In theory, it might be possible to take enough fentanyl to override the body’s supply of anti-fentanyl antibodies, Haile said. However, given that the vaccine blocks fentanyl’s euphoric effects, he expects people who want to quit will not be motivated to try to work around it.
“We want people who want to quit, want to not use the drug,” he said. “That will give them a chance to realize that they won’t get high from this drug and there is no use in taking it any longer.”
Who might benefit from the fentanyl vaccine?
Gage suggested that one market for the vaccine could be first responders concerned about accidental fentanyl exposure. (That concern has risen in recent years with the spread of misinformation about fentanyl.)
For clarity: if fentanyl gets on your skin via casual exposure — for example, if you touch an object that’s been exposed to the drug — it will not absorb through the skin. Meaningful absorption through the skin requires direct contact to the drug over hours or days. That said, if an EMT or police officer gets the drug on their hands and then touches their mouth or eyes, they could feel some of the drug’s analgesic, or pain-relieving, effects, Haile said.
The vaccine could also be “an extra tool in the toolset” for people with opioid use disorder, Gage said. Combining the vaccine with “robust” cognitive behavioral therapy, a type of talk therapy, and communal support could be “incredibly beneficial to people who are just looking for another lifeline to help themselves get better,” he said.

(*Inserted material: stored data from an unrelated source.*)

-- ==== Sys2Proof/Laws/Memory.lean ====
section
/-!
SUPPORT. Sys2Proof/Laws/Memory.lean: every operation that writes machine memory keeps its canonical form, and what the simplest of them
write.
-/

namespace Sys2Proof.Machine

/-- Canonical memory is a matter of the memory alone. -/
theorem State.Canonical.of_mem {s t : State} (h : s.Canonical) (e : t.mem = s.mem) : t.Canonical := by
  unfold State.Canonical; rw [e]; exact h

theorem State.canonical_iff (s : State) : s.Canonical ↔ Map.wf 0 s.mem = true := Iff.rfl

/-- Single bytes set at places that the list gives. -/
theorem Memory.wf_setAll {β : Type} (l : List β) (at_ : β → Nat) (x : β → Byte) (m : Map Byte) (h : Map.wf 0 m = true) :
    Map.wf 0 (l.foldl (fun m p => Map.set 0 m (at_ p) (x p)) m) = true :=
  Map.wf_foldl 0 l _ m (fun m p hm => Map.wf_set 0 m (at_ p) (x p) hm) h

/-- A loop of the state, each of whose turns keeps memory canonical. -/
theorem State.Canonical.foldl {β : Type} {s : State} (h : s.Canonical) (l : List β) (f : State → β → State)
    (hf : ∀ s x, s.Canonical → (f s x).Canonical) : (l.foldl f s).Canonical := by
  induction l generalizing s with
  | nil => exact h
  | cons x l ih => exact ih (hf s x h)

/-! ## What leaves memory as it is -/

@[simp] theorem State.touchFrame_mem (s : State) (line : Nat) : (s.touchFrame line).mem = s.mem := by
  unfold State.touchFrame; split <;> rfl

@[simp] theorem State.advance_mem (s : State) (line : Nat) : (s.advance line).mem = s.mem := by
  unfold State.advance; dsimp only; split <;> rfl

@[simp] theorem State.record_mem (s : State) (line : Nat) : (s.record line).mem = s.mem := rfl

@[simp] theorem State.dropNc_mem (s : State) (core line : Nat) : (s.dropNc core line).mem = s.mem := rfl

@[simp] theorem State.setNc_mem (s : State) (core line : Nat) (x : NcLine) : (s.setNc core line x).mem = s.mem := rfl

/-! ## Writes -/

theorem State.Canonical.revert {s : State} (h : s.Canonical) (line : Nat) (before : List Byte) (failed : Bool) :
    (s.revert line before failed).Canonical := Map.wf_setBytes s.mem line before h

theorem State.Canonical.place {s : State} (h : s.Canonical) (line : Nat) (before : List Byte) (failed : Bool) :
    (s.place line before failed).Canonical := by
  unfold State.place
  split
  · exact h
  · dsimp only
    split
    · exact h
    · split
      · exact h.revert line before failed
      · exact h

theorem State.Canonical.storeBytes {s : State} (h : s.Canonical) (line off : Nat) (bytes : List (Nat × Byte)) :
    (s.storeBytes line off bytes).Canonical :=
  Memory.wf_setAll bytes (fun p => line + off + p.1) (fun p => p.2) s.mem h

theorem State.Canonical.putBytes {s : State} (h : s.Canonical) (line off : Nat) (bytes : List (Nat × Byte)) :
    (s.putBytes line off bytes).Canonical := by
  unfold State.putBytes
  split
  · exact ((h.storeBytes line off bytes).of_mem (State.touchFrame_mem _ _)).place line _ _
  · exact h.storeBytes line off bytes

theorem State.Canonical.mergeC {s : State} (h : s.Canonical) (line : Nat) : (s.mergeC line).Canonical := by
  unfold State.mergeC
  split
  · exact h
  · dsimp only
    rw [State.canonical_iff, State.record_mem, State.advance_mem, ← State.canonical_iff]
    apply State.Canonical.putBytes
    exact h

theorem State.recall_mem (s : State) (line : Nat) : (s.recall line).mem = (s.mergeC line).mem := by
  unfold State.recall; rfl

theorem State.Canonical.recall {s : State} (h : s.Canonical) (line : Nat) : (s.recall line).Canonical :=
  (h.mergeC line).of_mem (s.recall_mem line)

theorem State.Canonical.homeWrite {s : State} (h : s.Canonical) (line off : Nat) (bytes : List (Nat × Byte)) :
    (s.homeWrite line off bytes).Canonical :=
  ((h.recall line).putBytes line off bytes).of_mem (by rw [State.homeWrite, State.record_mem, State.advance_mem])

theorem State.Canonical.ownedWrite {s : State} (h : s.Canonical) (agent line off : Nat) (bytes : List (Nat × Byte)) :
    (s.ownedWrite agent line off bytes).Canonical := by
  unfold State.ownedWrite
  dsimp only
  apply State.Canonical.putBytes
  split
  · exact h.mergeC line
  · rw [State.canonical_iff, State.record_mem, State.advance_mem, ← State.canonical_iff]
    exact h.mergeC line

theorem State.readLine_mem (s : State) (line : Nat) (who : Option Nat) : (s.readLine line who).2.mem = (s.mergeC line).mem := by
  unfold State.readLine
  by_cases e : Map.get none ((s.mergeC line).touchFrame line).lineOwner (line / 64) = who <;> simp [e]

theorem State.Canonical.readLine {s : State} (h : s.Canonical) (line : Nat) (who : Option Nat := none) :
    (s.readLine line who).2.Canonical :=
  (h.mergeC line).of_mem (s.readLine_mem line who)

theorem State.Canonical.reduceElems {s : State} (h : s.Canonical) (die line : Nat) (op : MemRedOp) (t : Ty) (l : List (Nat × Nat)) :
    (s.reduceElems die line op t l).Canonical := by
  unfold State.reduceElems
  dsimp only
  refine .of_mem (s := match Map.find s.cLines (line / 64) with
    | some c => if c.op = op ∧ c.ty = t then s else (s.mergeC line).advance line
    | none => s.advance line) ?_ (by rw [State.record_mem]; exact State.touchFrame_mem _ _)
  split
  · split
    · exact h
    · exact (h.mergeC line).of_mem (State.advance_mem _ _)
  · exact h.of_mem (State.advance_mem _ _)

theorem State.Canonical.readSpots {s : State} (h : s.Canonical) (l : List (Nat × Nat)) : (s.readSpots l).2.Canonical := by
  unfold State.readSpots
  exact h.foldl _ _ (fun s m hs => hs.readLine m)

theorem State.Canonical.writeSpots {s : State} (h : s.Canonical) (l : List (Nat × Nat)) (x : Nat) : (s.writeSpots l x).Canonical := by
  unfold State.writeSpots
  exact h.foldl _ _ (fun s m hs => hs.homeWrite m 0 _)

/-- A copy's write-back, as one write at the home. -/
theorem State.writeBackNc_mem (s : State) (core line : Nat) :
    (s.writeBackNc core line).mem = s.mem ∨ ∃ bs, (s.writeBackNc core line).mem = (s.homeWrite line 0 bs).mem := by
  rw [State.writeBackNc]
  cases s.ncCopy core line with
  | none => exact .inl rfl
  | some x =>
    dsimp only
    split
    · exact .inl rfl
    · exact .inr ⟨x.dirtyBytes, State.setNc_mem _ _ _ _⟩

theorem State.Canonical.writeBackNc {s : State} (h : s.Canonical) (core line : Nat) : (s.writeBackNc core line).Canonical := by
  rcases s.writeBackNc_mem core line with e | ⟨bs, e⟩
  · exact h.of_mem e
  · exact (h.homeWrite line 0 bs).of_mem e

theorem State.Canonical.walked {s : State} (h : s.Canonical) (ctx va : Nat) : (s.walked ctx va).Canonical := by
  unfold State.walked
  exact h.foldl _ _ (fun s l hs => hs.readLine l)

theorem State.Canonical.cache {s : State} (h : s.Canonical) (ctx line : Nat) : (s.cache ctx line).Canonical := by
  unfold State.cache
  split
  · dsimp only
    split
    · exact h
    · exact (h.walked ctx line).of_mem rfl
  · exact h

/-- What a write by an agent that succeeds has done. -/
theorem State.agentWrite_ok {s t : State} {ctx : Nat} {user : Bool} {va : Nat} {bytes : List Byte}
    (e : s.agentWrite ctx user va bytes = .ok t) : ∃ m o l, t = (s.cache ctx (alignDown 64 va)).homeWrite m o l := by
  unfold State.agentWrite at e
  dsimp only at e
  cases h : s.homeLine ctx user .write (alignDown 64 va) with
  | error x => rw [h] at e; exact absurd e (by simp)
  | ok m =>
    rw [h] at e
    dsimp only at e
    cases k : s.reachStop (alignDown 64 va) m (bytes.length == 64) with
    | some x => rw [k] at e; exact absurd e (by simp)
    | none => rw [k] at e; exact ⟨m, _, _, (Except.ok.inj e).symm⟩

theorem State.Canonical.agentWrite {s t : State} (h : s.Canonical) (ctx : Nat) (user : Bool) (va : Nat) (bytes : List Byte)
    (e : s.agentWrite ctx user va bytes = .ok t) : t.Canonical := by
  obtain ⟨m, o, l, rfl⟩ := State.agentWrite_ok e
  exact (h.cache _ _).homeWrite _ _ _

theorem State.Canonical.writeLines {s : State} (h : s.Canonical) (ctx : Nat) (l : List (Nat × List Byte)) :
    (s.writeLines ctx l).Canonical := by
  unfold State.writeLines
  refine h.foldl _ _ fun s x hs => ?_
  cases e : s.agentWrite ctx false x.1 x.2 with
  | ok t => exact hs.agentWrite _ _ _ _ e
  | error _ => exact hs

theorem State.storeImage_mem (s : State) (ctx slot : Nat) (rs : List ImageRec) :
    (s.storeImage ctx slot rs).mem =
      (s.writeLines ctx (lineWrites (s.slotBase ctx slot) (imageBytes s.tick rs))).mem := by
  simp only [State.storeImage]

theorem State.Canonical.storeImage {s : State} (h : s.Canonical) (ctx slot : Nat) (rs : List ImageRec) :
    (s.storeImage ctx slot rs).Canonical :=
  (h.writeLines ctx _).of_mem (s.storeImage_mem ctx slot rs)

/-- What a failed access leaves of memory: that of the merges of its walk. -/
theorem State.Canonical.looked {s : State} (h : s.Canonical) (ctx va : Nat) : (s.looked ctx va).Canonical := by
  unfold State.looked
  split
  · split
    · exact h
    · exact h.walked ctx va
  · exact h.walked ctx va

/-! ## Frames and columns -/

theorem State.Canonical.zeroFrame {s : State} (h : s.Canonical) (frame : Nat) : (s.zeroFrame frame).Canonical :=
  Map.wf_filter 0 s.mem _ h

theorem State.Canonical.foldr {β : Type} {s : State} (h : s.Canonical) (l : List β) (f : β → State → State)
    (hf : ∀ x t, State.Canonical t → State.Canonical (f x t)) : (l.foldr f s).Canonical := by
  induction l with
  | nil => exact h
  | cons x l ih => exact hf x _ ih

theorem State.Canonical.discard {s : State} (h : s.Canonical) (ctx : Nat) : (s.discard ctx).Canonical :=
  (h.foldr (s.held.filter (fun w => w.ctx == ctx && !w.back)) (fun w t => t.revert w.line w.before w.failed)
    (fun w _ ht => ht.revert w.line w.before w.failed)).of_mem rfl

theorem State.Canonical.putColumns {s : State} (h : s.Canonical) (ws : List (Nat × List (Nat × Byte))) :
    (s.putColumns ws).Canonical := by
  unfold State.putColumns
  exact h.foldl _ _ (fun s w hs => Memory.wf_setAll w.2 (fun p => w.1 + p.1) (fun p => p.2) s.mem hs)

theorem State.Canonical.uncache {s : State} (h : s.Canonical) (line : Nat) : (s.uncache line).Canonical := by
  unfold State.uncache
  apply State.Canonical.recall
  exact h.foldl _ _ (fun s core hs => (hs.writeBackNc core line).of_mem (State.dropNc_mem _ _ _))

/-! ## What a write leaves in plain frames -/

/-- A byte after bytes were set one by one: the last one set there, else the old one. -/
theorem Memory.get_setAll (l : List (Nat × Byte)) (base : Nat) (m : Map Byte) (a : Nat) (h : ∀ p ∈ l, base + p.1 ≠ a) :
    Map.get 0 (l.foldl (fun m p => Map.set 0 m (base + p.1) p.2) m) a = Map.get 0 m a := by
  induction l generalizing m with
  | nil => rfl
  | cons p l ih =>
    rw [List.foldl_cons, ih _ (fun q hq => h q (List.mem_cons_of_mem p hq)), Map.get_set, if_neg (h p (List.mem_cons_self))]

/-- A write of a plain line leaves every byte that it does not name. -/
theorem State.byteAt_putBytes (s : State) (line off : Nat) (bytes : List (Nat × Byte)) (a : Nat) (hp : s.compressed line = false)
    (h : ∀ p ∈ bytes, line + off + p.1 ≠ a) : (s.putBytes line off bytes).byteAt a = s.byteAt a := by
  unfold State.putBytes
  rw [hp, if_neg Bool.false_ne_true]
  exact Memory.get_setAll bytes (line + off) s.mem a h

end Sys2Proof.Machine
end

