-- ==== Sys2Proof/Tests/Slice0.lean ====
section
/-!
SUPPORT. Sys2Proof/Tests/Slice0.lean: small tests of one step or one word each, with the words and results written out from the manual,
and, for every statement with hypotheses, states and operands that meet them.
-/

namespace Sys2Proof.Tests

set_option maxRecDepth 100000
set_option exponentiation.threshold 1024
set_option Elab.async false

open Sys2Proof.Machine Sys2Proof.Machine.Claims

/-! ## Operands -/

def plain : Hdr := ⟨false, 7, false, 0⟩

def fA (ty : Ty) (d a b c : BitVec 8) : FmtA := ⟨ty, d, a, b, c, false, .rne, false, false, false, 0, 0⟩

/-- With the b operand an immediate. -/
def fI (ty : Ty) (d a c : BitVec 8) (imm : BitVec 32) : FmtA := ⟨ty, d, a, 0, c, false, .rne, false, false, false, 2, imm⟩

def fM (ty : Ty) (d : BitVec 8) (bf : BitVec 5) (x : BitVec 8) (off : BitVec 32) : FmtM := ⟨ty, d, bf, x, 0, 0, 0, 0, off⟩

def fE (sub : BitVec 4) (d a b : BitVec 8) (imm : BitVec 32) : FmtE := ⟨sub, d, a, b, 0, 0, 0, 0, imm⟩

def fT (ty : Ty) (md ma mb mc : BitVec 4) : FmtT := ⟨ty, md, ma, mb, mc, 0, 0, 0, 0⟩

/-! ## Words (R56 to R68, R255, R342) -/

/-- The examples that the manual writes out: `ld.n32 v4, bf3[v8 + 64]`, `add.i32 v3, v1, v2`, `st.n32 bf5[v6 + 8], v9`, and the branch
of its worked example. -/
theorem test_words_worked_examples :
    decodeTableWord 96 0x802202041840000000000040 = some (.ld (fM .n32 4 3 8 64)) ∧
    decodeTableWord 96 0x107006030102000000000000 = some (.add (fA .i32 3 1 2 0)) ∧
    decodeTableWord 96 0x817002092830000000000008 = some (.st (fM .n32 9 5 6 8)) ∧
    decodeTableWord 96 0x011006000000000000001000 = some (.bra ⟨3, 0, 0, 1, 0, 0⟩) := by decide

/-- op, header 0x700, fn, ty, d, a, b, c, md, imm (R57, R58). -/
theorem test_words_format_A :
    decodeTableWord 96 0x1270520701020300000000F8 = some (.lop3 { fA .n32 7 1 2 3 with imm := 0xF8 }) ∧
    decodeTableWord 96 0x157026010400070200000064 = some (.cmp .lt (fI .i32 1 4 7 100)) ∧
    decodeTableWord 96 0x4270080A0102030000000000 = some (.ffma (fA .f32 10 1 2 3)) ∧
    decodeTableWord 96 0x50700B050400000000000028 = some (.cvt { fA .e4m3 5 4 0 0 with imm := 0x28 }) ∧
    decodeTableWord 96 0x537028090607090000000000 = some (.dp4E4m3 (fA .f32 9 6 7 9)) := by decide

theorem test_words_formats_T_S_M :
    decodeTableWord 96 0x65700A312300000000000000 = some (.mma (fT .bf16 3 1 2 3)) ∧
    decodeTableWord 96 0xE27000120500000000000000 = some (.mfsp ⟨0x012, 5, 0⟩) ∧
    decodeTableWord 96 0x907002041040000000000000 = some (.atm .add (fM .n32 4 2 8 0)) ∧
    decodeTableWord 96 0xC6700006182A000000000000 = some (.ibfenceIn { fM .n8 6 3 5 0 with ix := 1 }) ∧
    decodeTableWord 96 0xC6701006182A000000000000 = some (.ibfenceOut { fM .n8 6 3 5 0 with ix := 1 }) := by decide

theorem test_words_format_E :
    decodeTableWord 96 0x7670000007000180000153FF = some (.qpush { fE 0 0 7 0 0x153FF with wq := 3 }) ∧
    decodeTableWord 96 0xA27000000407180000000000 = some (.cpyld { fE 0 0 4 7 0 with ts := 3 }) ∧
    decodeTableWord 96 0xB07000020600000000000B04 = some (.pdload (fE 0 2 6 0 0xB04)) ∧
    decodeTableWord 96 0xC27000000200000000000001 = some (.ibvec (fE 0 0 2 0 1)) ∧
    decodeTableWord 96 0xC57000080300000000000000 = some (.ibread (fE 0 8 3 0 0)) ∧
    decodeTableWord 96 0xD07001000406001000000001 = some (.collAllred { fE 1 0 4 6 1 with bt := 2 }) ∧
    decodeTableWord 96 0xD47000020406000000000000 = some (.fnote (fE 0 2 4 6 0)) ∧
    decodeTableWord 96 0xD57000080000000000000000 = some (.fwait (fE 0 8 0 0 0)) ∧
    decodeTableWord 96 0xD17000050000000000000000 = some (.vwq (fE 0 5 0 0 0)) ∧
    decodeTableWord 96 0x977000030000000000000000 = some (.vcommit (fE 0 3 0 0 0)) := by decide

theorem test_words_no_operands :
    decodeTableWord 96 0xE070000000000000000001E5 = some .trap ∧
    decodeTableWord 96 0x997000000000000000000000 = some .fenceDom ∧
    decodeTableWord 96 0x997020000000000000000000 = some .fenceSys ∧
    decodeTableWord 96 0xD27000000000000000000000 = some .vack ∧
    decodeTableWord 96 0 = some .nop := by decide

/-- The producer's words of the worked example (R255). -/
theorem test_words_producer :
    decodeTableWord 32 0xA5008040 = some (.streamAddImm 5 0 64) ∧ decodeTableWord 32 0x40010000 = some (.tld false true 0) ∧
    decodeTableWord 32 0x21000002 = some (.unp 1 false 2) ∧ decodeTableWord 32 0x32100000 = some (.lut 2 1 false) ∧
    decodeTableWord 32 0xA4230010 = some (.streamAddShift 4 2 3 16) ∧ decodeTableWord 32 0x70400000 = some (.push 4 false 0) ∧
    decodeTableWord 32 0x90500002 = some (.streamLoop 5 2) ∧ decodeTableWord 32 0x00000001 = some (.endp 1) := by decide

Finally, the vaccine could be beneficial for people who use less-deadly drugs — such as cocaine, stimulants or painkillers — that they buy on the black market. That’s because these drugs are increasingly cut with fentanyl, meaning people may overdose without even knowing they are taking the opioid.
“I had two close childhood friends who passed away from fentanyl overdose,” Gage said. “Neither of them were seeking it out.”
Over 48,000 people are estimated to have died of opioid overdoses in 2024 in the U.S., according to provisional data. Perhaps due to this high death toll, early research suggests that people with personal experience with opioid use disorder and the general public alike view a possible anti-fentanyl vaccine positively. Time will tell how the new vaccine will perform in human trials, but if eventually approved, it could be a first-of-its-kind tool against overdose deaths.
This article is for informational purposes only and is not meant to offer medical advice.